[[ Records for the task open ]]

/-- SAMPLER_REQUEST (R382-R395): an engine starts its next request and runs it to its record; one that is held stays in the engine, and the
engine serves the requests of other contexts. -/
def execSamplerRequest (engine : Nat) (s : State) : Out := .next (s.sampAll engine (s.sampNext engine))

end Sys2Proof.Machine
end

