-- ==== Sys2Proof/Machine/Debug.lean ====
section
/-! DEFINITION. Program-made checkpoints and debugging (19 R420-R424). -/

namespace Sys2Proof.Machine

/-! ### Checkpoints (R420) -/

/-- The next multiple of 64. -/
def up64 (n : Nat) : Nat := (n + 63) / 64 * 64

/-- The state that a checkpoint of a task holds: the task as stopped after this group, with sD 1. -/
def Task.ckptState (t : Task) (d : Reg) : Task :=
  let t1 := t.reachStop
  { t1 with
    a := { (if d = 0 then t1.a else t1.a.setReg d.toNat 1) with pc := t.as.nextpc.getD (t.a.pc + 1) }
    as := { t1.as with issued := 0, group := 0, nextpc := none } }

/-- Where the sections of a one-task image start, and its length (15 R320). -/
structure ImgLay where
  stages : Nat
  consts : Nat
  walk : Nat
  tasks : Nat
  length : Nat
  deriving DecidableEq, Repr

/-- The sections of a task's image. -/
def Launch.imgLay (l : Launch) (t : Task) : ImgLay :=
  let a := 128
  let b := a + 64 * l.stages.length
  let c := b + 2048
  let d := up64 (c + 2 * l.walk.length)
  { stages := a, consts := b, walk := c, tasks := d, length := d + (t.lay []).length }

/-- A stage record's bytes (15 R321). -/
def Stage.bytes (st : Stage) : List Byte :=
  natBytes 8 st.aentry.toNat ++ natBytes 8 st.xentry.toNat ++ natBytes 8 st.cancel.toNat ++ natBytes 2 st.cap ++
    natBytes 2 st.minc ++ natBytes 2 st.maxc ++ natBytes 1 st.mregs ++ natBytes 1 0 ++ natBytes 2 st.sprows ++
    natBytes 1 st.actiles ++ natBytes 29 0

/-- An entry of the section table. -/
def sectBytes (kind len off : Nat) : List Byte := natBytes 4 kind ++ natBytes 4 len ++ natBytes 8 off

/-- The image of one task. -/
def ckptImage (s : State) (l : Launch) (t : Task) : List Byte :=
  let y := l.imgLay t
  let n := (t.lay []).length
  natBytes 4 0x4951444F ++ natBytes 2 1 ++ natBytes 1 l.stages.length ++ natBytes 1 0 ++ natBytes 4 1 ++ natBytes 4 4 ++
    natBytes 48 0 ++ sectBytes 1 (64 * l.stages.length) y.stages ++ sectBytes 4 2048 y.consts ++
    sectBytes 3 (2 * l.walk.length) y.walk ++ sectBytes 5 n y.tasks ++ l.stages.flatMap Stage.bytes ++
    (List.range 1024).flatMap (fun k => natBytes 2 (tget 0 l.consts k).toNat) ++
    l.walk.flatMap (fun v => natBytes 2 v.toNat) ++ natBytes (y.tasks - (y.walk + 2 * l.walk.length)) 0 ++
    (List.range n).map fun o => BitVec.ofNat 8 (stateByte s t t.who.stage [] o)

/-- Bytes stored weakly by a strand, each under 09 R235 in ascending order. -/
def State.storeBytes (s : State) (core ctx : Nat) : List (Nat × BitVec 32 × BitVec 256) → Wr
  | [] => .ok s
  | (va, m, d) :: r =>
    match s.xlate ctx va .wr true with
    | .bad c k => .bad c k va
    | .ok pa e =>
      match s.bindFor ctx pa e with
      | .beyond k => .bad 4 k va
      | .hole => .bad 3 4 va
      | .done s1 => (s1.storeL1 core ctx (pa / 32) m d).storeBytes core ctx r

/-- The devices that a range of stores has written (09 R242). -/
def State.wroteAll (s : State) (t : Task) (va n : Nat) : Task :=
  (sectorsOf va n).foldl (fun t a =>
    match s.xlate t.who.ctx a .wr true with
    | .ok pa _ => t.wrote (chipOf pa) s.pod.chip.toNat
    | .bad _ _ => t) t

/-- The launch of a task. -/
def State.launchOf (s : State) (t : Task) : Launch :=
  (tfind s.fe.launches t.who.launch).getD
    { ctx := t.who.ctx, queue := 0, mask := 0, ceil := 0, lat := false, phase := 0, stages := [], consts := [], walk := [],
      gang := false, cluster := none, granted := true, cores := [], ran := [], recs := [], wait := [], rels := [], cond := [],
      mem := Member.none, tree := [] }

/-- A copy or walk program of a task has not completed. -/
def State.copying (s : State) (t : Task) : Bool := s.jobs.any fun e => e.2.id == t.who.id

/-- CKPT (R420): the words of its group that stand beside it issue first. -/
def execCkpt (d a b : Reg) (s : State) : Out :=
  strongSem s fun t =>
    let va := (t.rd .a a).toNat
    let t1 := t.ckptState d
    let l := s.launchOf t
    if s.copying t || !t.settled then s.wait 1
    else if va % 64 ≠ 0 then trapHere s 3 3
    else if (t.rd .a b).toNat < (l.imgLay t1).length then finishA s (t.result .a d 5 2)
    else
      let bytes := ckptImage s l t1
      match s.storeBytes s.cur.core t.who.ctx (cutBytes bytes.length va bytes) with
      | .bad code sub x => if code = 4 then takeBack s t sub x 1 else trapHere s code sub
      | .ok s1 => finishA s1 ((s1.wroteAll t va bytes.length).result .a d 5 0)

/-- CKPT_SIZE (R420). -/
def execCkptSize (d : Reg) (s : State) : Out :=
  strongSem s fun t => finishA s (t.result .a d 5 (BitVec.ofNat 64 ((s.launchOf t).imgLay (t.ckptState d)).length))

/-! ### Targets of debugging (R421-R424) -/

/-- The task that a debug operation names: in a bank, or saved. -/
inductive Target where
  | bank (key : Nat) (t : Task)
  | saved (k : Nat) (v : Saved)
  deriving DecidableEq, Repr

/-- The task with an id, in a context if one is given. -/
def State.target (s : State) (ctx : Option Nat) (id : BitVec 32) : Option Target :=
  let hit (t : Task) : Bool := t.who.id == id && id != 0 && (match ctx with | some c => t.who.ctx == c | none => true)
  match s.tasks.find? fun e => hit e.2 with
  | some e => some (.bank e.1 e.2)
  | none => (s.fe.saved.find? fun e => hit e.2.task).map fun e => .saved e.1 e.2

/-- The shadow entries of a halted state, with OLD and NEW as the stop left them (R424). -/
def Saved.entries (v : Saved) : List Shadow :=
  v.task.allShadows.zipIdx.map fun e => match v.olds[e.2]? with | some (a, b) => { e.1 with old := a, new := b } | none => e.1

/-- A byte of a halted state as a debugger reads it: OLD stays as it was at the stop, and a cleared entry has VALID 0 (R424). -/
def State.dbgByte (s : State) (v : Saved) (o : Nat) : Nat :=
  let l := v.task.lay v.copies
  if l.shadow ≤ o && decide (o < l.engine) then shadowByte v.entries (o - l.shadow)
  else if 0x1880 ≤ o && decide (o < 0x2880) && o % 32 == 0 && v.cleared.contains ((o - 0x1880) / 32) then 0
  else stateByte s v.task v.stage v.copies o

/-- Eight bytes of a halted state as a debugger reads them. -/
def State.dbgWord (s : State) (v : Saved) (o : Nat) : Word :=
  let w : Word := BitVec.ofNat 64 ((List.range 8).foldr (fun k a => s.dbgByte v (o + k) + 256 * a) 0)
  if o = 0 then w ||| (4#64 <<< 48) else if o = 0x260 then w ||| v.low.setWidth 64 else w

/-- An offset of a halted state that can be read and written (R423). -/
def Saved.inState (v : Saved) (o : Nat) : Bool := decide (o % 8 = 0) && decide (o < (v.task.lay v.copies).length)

[[ Records for the task closed ]]
[[ Records for the task open ]]

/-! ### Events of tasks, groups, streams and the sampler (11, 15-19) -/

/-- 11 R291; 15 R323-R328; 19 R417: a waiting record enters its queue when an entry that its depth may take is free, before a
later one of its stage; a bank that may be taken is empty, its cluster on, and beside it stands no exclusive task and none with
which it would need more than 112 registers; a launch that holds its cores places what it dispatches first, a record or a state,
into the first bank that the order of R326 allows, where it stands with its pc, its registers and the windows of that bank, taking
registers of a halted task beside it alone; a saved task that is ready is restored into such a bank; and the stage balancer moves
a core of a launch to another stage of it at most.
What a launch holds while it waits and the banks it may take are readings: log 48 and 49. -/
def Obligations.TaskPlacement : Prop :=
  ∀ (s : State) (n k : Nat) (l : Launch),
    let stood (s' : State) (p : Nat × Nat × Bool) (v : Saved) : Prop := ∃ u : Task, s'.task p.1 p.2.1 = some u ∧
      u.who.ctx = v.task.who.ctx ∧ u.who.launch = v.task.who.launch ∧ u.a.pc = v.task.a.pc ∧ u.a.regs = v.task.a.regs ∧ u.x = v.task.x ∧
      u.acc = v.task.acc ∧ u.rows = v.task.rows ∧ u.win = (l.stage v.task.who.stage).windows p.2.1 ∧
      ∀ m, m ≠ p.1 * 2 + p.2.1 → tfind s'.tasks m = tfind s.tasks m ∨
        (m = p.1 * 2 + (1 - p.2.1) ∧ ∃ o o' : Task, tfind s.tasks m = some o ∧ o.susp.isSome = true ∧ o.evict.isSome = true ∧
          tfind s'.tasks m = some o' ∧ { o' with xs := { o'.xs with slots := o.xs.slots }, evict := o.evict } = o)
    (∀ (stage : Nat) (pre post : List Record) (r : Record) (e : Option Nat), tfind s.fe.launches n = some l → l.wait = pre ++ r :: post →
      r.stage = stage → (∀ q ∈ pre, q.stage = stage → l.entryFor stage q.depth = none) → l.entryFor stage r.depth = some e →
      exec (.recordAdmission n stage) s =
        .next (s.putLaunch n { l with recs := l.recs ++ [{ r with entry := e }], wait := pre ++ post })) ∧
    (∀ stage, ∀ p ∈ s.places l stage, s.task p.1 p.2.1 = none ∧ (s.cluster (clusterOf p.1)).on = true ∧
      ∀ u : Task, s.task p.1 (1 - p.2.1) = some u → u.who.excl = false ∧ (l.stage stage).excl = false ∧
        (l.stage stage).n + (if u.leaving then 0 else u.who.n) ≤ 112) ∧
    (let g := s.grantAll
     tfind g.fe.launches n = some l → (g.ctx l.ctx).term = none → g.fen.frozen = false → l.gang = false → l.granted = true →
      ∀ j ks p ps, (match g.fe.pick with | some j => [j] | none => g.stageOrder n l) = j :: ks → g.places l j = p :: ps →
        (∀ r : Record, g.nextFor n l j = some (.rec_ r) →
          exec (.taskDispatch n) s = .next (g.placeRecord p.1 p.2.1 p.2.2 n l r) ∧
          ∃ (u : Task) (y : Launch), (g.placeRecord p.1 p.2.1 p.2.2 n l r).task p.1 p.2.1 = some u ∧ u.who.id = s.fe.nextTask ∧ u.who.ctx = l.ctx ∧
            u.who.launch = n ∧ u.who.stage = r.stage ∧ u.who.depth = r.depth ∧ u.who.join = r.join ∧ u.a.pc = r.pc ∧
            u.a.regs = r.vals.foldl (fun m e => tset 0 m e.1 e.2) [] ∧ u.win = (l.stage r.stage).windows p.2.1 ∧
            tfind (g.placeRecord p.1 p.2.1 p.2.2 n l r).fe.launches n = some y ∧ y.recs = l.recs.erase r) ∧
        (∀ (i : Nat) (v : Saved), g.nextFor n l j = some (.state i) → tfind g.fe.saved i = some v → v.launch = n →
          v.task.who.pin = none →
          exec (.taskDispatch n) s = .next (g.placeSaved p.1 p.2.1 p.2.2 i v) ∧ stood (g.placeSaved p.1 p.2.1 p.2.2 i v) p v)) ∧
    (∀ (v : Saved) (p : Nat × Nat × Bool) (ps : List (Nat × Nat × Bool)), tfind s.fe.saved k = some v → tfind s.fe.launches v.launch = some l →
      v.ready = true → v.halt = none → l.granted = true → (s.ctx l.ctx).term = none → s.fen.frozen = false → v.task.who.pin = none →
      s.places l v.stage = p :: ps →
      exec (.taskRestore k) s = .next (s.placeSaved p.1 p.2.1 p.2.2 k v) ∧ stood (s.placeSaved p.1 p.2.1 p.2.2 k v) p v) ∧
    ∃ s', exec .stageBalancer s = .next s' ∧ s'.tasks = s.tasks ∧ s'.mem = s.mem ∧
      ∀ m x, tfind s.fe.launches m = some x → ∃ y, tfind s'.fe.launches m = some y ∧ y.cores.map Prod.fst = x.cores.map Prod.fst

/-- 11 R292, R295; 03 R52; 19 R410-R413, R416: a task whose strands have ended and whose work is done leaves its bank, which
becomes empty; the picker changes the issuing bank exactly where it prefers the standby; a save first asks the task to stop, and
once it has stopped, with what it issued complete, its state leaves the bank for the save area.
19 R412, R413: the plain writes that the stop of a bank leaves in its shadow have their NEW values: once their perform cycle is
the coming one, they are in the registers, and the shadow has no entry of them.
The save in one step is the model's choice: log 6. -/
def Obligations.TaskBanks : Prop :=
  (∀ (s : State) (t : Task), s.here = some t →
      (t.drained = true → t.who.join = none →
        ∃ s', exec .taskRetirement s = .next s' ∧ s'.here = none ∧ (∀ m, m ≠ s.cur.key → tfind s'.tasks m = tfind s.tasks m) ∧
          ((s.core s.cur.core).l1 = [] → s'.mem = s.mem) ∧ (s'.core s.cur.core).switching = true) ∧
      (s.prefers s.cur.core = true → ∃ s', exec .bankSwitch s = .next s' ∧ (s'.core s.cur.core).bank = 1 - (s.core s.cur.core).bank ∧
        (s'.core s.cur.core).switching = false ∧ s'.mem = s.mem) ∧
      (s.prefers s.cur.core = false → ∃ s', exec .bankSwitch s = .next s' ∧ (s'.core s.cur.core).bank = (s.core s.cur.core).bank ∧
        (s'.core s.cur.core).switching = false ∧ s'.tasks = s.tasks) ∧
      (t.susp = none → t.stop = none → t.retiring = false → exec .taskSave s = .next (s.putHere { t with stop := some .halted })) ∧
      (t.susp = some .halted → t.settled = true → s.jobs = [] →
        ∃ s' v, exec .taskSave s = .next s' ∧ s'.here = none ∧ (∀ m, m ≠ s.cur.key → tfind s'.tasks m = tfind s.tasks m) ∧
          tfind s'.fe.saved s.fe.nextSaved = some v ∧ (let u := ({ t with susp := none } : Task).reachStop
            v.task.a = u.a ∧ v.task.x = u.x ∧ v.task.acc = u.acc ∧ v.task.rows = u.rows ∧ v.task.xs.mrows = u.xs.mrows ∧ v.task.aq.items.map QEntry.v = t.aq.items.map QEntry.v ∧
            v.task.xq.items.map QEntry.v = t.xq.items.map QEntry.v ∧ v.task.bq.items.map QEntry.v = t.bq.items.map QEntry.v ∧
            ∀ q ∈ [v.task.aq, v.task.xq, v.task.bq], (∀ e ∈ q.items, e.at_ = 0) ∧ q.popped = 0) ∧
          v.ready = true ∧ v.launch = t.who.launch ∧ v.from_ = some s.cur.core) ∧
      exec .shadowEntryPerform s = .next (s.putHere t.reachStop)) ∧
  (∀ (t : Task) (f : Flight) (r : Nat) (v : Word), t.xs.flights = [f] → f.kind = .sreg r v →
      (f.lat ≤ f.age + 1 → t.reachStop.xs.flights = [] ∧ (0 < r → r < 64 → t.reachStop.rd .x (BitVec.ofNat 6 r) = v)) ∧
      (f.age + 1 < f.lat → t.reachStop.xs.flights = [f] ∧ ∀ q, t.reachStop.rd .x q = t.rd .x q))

[[ Records for the task closed ]]

Problem to work on
Among the lines above, count those containing the word "foldl" and give nothing but the result.

Task result
2